**Assigned task**:
State how many lines in the following entries contain the word "routePath". No other output.
***** Data provided *****
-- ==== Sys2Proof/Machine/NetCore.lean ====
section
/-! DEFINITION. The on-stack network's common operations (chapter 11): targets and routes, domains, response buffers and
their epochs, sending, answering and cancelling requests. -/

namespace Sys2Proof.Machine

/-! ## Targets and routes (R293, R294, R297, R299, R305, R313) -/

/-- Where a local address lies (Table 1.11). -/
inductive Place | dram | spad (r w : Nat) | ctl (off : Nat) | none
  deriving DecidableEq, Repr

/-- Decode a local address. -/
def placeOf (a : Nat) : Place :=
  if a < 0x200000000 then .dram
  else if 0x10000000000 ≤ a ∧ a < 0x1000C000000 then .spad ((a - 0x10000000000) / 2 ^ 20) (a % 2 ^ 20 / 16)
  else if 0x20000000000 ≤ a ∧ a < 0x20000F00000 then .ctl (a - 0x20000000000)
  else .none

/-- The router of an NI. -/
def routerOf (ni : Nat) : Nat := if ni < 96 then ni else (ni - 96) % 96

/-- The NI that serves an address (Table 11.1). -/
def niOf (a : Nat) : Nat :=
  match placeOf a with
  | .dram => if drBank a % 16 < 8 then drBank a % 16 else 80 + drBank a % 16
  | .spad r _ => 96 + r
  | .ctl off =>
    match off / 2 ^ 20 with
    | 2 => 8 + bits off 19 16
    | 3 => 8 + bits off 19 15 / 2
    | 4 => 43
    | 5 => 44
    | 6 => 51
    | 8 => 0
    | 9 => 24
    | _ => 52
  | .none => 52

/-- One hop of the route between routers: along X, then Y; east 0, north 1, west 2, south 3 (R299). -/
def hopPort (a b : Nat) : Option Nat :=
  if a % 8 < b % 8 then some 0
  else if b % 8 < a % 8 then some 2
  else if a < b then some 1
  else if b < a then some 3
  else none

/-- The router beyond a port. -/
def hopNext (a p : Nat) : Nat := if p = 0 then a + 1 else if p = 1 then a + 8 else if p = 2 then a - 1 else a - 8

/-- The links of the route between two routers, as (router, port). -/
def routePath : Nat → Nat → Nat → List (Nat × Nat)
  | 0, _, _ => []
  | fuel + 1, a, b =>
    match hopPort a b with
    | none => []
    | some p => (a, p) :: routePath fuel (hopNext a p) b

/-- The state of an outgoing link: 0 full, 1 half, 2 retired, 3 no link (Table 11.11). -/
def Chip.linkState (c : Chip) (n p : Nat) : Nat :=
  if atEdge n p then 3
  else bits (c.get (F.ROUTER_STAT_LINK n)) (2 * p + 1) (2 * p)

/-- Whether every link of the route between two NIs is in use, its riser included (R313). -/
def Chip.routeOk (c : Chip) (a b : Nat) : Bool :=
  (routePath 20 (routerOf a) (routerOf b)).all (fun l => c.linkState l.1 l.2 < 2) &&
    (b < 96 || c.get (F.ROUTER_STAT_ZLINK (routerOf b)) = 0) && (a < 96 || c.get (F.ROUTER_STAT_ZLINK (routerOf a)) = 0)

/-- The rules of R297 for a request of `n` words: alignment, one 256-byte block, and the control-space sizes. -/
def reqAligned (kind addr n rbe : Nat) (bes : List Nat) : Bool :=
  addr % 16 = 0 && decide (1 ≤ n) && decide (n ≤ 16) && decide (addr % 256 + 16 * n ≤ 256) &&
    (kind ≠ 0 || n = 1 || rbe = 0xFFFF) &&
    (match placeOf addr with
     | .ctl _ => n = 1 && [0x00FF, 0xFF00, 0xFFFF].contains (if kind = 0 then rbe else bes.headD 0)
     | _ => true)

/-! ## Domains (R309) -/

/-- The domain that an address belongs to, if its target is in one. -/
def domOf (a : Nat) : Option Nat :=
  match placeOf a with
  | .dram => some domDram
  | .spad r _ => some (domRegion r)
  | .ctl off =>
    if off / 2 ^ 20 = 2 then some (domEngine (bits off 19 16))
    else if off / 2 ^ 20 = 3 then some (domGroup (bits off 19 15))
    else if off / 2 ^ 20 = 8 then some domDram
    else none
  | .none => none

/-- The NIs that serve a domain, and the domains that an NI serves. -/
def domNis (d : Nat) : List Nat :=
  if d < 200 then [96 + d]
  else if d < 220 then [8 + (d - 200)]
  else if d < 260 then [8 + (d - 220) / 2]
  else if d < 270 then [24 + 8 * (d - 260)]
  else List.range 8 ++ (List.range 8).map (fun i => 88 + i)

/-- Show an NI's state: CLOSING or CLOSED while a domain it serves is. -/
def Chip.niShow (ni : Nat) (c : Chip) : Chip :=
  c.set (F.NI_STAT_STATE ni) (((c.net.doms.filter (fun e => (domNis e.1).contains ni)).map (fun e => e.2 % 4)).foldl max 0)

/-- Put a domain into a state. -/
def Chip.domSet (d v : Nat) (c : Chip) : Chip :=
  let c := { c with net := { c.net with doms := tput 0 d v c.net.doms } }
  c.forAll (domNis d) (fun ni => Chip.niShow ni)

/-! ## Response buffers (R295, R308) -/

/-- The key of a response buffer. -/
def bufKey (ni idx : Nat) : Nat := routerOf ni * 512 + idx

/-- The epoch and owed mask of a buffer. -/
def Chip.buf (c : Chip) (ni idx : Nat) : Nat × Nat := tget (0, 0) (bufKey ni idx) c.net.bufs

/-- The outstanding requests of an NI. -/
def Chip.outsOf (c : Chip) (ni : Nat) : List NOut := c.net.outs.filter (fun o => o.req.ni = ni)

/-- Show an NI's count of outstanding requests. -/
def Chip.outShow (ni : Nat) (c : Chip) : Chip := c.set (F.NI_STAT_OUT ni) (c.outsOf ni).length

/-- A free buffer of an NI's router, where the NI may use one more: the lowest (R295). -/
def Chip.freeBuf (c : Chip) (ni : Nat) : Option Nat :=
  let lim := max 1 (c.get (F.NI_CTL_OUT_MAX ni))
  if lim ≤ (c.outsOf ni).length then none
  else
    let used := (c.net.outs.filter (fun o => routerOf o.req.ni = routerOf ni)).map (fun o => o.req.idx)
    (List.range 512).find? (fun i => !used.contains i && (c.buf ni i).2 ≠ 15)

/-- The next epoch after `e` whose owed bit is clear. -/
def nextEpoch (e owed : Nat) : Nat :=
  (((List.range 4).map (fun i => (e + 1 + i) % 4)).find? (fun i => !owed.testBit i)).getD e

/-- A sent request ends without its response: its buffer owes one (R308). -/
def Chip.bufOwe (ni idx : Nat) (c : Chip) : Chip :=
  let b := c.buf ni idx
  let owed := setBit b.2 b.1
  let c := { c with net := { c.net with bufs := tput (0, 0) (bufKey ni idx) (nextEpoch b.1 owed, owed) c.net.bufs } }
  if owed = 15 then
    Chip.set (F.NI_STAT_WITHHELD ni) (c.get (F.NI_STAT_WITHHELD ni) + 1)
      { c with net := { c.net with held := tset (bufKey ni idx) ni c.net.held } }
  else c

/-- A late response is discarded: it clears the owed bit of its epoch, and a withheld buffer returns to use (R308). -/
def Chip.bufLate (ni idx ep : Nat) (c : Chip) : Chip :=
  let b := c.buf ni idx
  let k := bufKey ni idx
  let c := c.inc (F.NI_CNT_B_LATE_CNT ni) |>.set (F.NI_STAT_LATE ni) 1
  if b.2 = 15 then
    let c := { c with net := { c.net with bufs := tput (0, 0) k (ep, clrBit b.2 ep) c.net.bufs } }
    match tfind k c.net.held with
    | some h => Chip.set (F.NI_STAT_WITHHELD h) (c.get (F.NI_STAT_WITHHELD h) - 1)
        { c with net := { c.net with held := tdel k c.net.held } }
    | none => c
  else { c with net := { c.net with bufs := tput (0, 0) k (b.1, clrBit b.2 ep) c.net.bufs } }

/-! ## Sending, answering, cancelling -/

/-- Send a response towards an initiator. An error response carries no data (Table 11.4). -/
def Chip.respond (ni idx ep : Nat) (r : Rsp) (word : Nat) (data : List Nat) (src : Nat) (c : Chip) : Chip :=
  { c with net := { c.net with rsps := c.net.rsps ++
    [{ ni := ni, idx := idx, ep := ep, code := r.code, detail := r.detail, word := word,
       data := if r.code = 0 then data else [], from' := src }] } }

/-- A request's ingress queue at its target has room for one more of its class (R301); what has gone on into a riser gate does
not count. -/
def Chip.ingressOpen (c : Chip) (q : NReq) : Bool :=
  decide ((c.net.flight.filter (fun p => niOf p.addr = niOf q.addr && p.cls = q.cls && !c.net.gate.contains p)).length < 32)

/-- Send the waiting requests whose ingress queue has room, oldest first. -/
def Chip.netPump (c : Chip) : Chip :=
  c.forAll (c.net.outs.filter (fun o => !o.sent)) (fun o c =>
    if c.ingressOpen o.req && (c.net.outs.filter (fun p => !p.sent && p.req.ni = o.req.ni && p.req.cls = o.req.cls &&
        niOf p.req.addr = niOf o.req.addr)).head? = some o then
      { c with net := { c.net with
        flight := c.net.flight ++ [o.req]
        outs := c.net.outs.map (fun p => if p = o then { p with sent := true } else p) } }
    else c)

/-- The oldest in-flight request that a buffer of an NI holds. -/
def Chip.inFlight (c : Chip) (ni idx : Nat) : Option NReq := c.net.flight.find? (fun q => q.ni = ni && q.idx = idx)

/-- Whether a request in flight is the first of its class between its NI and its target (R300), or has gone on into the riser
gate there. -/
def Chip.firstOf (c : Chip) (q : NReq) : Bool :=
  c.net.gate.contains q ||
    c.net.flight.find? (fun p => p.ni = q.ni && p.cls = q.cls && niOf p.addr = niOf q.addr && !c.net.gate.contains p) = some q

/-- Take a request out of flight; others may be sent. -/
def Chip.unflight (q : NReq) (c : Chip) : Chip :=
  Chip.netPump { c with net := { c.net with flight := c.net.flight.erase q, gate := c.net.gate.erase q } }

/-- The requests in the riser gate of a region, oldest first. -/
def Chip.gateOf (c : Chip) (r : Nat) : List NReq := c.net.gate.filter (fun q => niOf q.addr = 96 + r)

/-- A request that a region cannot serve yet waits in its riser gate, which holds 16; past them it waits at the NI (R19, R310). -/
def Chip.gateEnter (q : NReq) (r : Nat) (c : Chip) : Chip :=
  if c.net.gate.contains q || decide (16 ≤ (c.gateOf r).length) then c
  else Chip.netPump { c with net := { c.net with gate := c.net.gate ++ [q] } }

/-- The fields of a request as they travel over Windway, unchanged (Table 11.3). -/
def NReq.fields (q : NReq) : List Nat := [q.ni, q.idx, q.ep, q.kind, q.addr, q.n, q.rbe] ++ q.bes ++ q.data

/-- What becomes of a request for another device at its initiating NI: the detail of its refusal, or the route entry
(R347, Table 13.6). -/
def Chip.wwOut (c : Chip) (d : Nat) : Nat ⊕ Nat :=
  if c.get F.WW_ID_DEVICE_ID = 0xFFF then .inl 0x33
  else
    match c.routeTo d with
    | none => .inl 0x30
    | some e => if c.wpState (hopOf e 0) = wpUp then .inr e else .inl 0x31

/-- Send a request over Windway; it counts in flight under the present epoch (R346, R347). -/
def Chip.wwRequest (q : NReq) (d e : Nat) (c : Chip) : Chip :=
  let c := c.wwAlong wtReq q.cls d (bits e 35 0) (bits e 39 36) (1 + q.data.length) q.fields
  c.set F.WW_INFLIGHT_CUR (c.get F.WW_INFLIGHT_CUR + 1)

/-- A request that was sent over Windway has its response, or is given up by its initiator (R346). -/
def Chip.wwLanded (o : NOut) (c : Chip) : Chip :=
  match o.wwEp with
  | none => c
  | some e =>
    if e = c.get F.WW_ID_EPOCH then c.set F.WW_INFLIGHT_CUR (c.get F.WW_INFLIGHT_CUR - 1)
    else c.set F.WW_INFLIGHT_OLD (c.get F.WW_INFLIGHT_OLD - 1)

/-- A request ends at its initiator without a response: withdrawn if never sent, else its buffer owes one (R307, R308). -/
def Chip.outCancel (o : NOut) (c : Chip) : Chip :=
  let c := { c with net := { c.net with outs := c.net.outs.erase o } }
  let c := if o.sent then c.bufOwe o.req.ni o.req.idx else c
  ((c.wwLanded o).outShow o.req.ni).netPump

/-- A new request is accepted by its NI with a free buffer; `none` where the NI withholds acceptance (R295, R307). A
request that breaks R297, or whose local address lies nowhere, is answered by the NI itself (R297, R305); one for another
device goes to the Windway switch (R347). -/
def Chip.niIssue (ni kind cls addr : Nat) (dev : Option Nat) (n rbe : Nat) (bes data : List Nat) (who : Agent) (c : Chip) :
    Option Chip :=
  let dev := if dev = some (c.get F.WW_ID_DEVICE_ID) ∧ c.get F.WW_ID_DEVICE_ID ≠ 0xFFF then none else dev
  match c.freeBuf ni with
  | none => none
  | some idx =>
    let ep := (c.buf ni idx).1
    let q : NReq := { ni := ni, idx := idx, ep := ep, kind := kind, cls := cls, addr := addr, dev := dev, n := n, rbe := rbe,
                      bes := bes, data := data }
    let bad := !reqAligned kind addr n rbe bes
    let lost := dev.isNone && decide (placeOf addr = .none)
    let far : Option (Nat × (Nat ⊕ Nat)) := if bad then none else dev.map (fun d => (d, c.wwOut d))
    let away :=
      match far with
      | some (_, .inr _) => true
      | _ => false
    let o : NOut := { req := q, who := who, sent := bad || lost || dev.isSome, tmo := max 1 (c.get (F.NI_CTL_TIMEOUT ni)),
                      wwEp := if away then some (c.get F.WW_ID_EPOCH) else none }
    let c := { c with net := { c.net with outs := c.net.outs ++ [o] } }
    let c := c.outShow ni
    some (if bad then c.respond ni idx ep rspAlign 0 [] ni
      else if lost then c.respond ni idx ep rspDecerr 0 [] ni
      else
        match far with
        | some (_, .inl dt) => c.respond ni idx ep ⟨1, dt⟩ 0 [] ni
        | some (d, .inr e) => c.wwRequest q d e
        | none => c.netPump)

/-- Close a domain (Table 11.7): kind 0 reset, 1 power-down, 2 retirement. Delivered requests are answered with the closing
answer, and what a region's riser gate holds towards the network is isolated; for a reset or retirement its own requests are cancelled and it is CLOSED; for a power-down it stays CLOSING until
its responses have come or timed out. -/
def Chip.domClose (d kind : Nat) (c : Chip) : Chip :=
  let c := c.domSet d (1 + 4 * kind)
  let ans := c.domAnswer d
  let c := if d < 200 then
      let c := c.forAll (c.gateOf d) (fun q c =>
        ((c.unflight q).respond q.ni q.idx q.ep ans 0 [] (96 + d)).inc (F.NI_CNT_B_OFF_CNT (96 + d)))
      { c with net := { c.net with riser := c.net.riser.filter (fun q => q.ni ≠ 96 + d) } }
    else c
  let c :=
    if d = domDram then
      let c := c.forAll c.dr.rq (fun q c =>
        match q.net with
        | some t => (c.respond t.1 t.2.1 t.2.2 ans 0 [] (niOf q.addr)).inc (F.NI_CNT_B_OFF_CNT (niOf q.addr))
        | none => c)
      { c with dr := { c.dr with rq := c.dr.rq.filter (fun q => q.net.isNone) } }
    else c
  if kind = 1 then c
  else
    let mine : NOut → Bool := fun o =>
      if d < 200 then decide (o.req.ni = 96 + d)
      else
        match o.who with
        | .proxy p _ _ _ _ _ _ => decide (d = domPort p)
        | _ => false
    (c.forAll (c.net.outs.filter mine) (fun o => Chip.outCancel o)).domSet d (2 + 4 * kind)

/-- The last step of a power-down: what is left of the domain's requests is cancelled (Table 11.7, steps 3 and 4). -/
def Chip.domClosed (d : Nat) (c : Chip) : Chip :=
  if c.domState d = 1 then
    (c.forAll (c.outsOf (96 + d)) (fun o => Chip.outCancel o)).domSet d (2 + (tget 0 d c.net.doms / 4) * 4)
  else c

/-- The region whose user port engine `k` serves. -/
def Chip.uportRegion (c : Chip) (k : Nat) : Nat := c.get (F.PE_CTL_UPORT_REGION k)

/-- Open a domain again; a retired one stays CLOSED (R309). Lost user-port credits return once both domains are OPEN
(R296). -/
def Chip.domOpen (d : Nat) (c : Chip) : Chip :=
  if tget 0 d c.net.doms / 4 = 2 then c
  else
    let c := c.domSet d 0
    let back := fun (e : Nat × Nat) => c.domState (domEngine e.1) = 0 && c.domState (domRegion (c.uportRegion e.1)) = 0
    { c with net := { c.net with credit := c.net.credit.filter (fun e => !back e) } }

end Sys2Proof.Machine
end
*****
**Task answer**:
3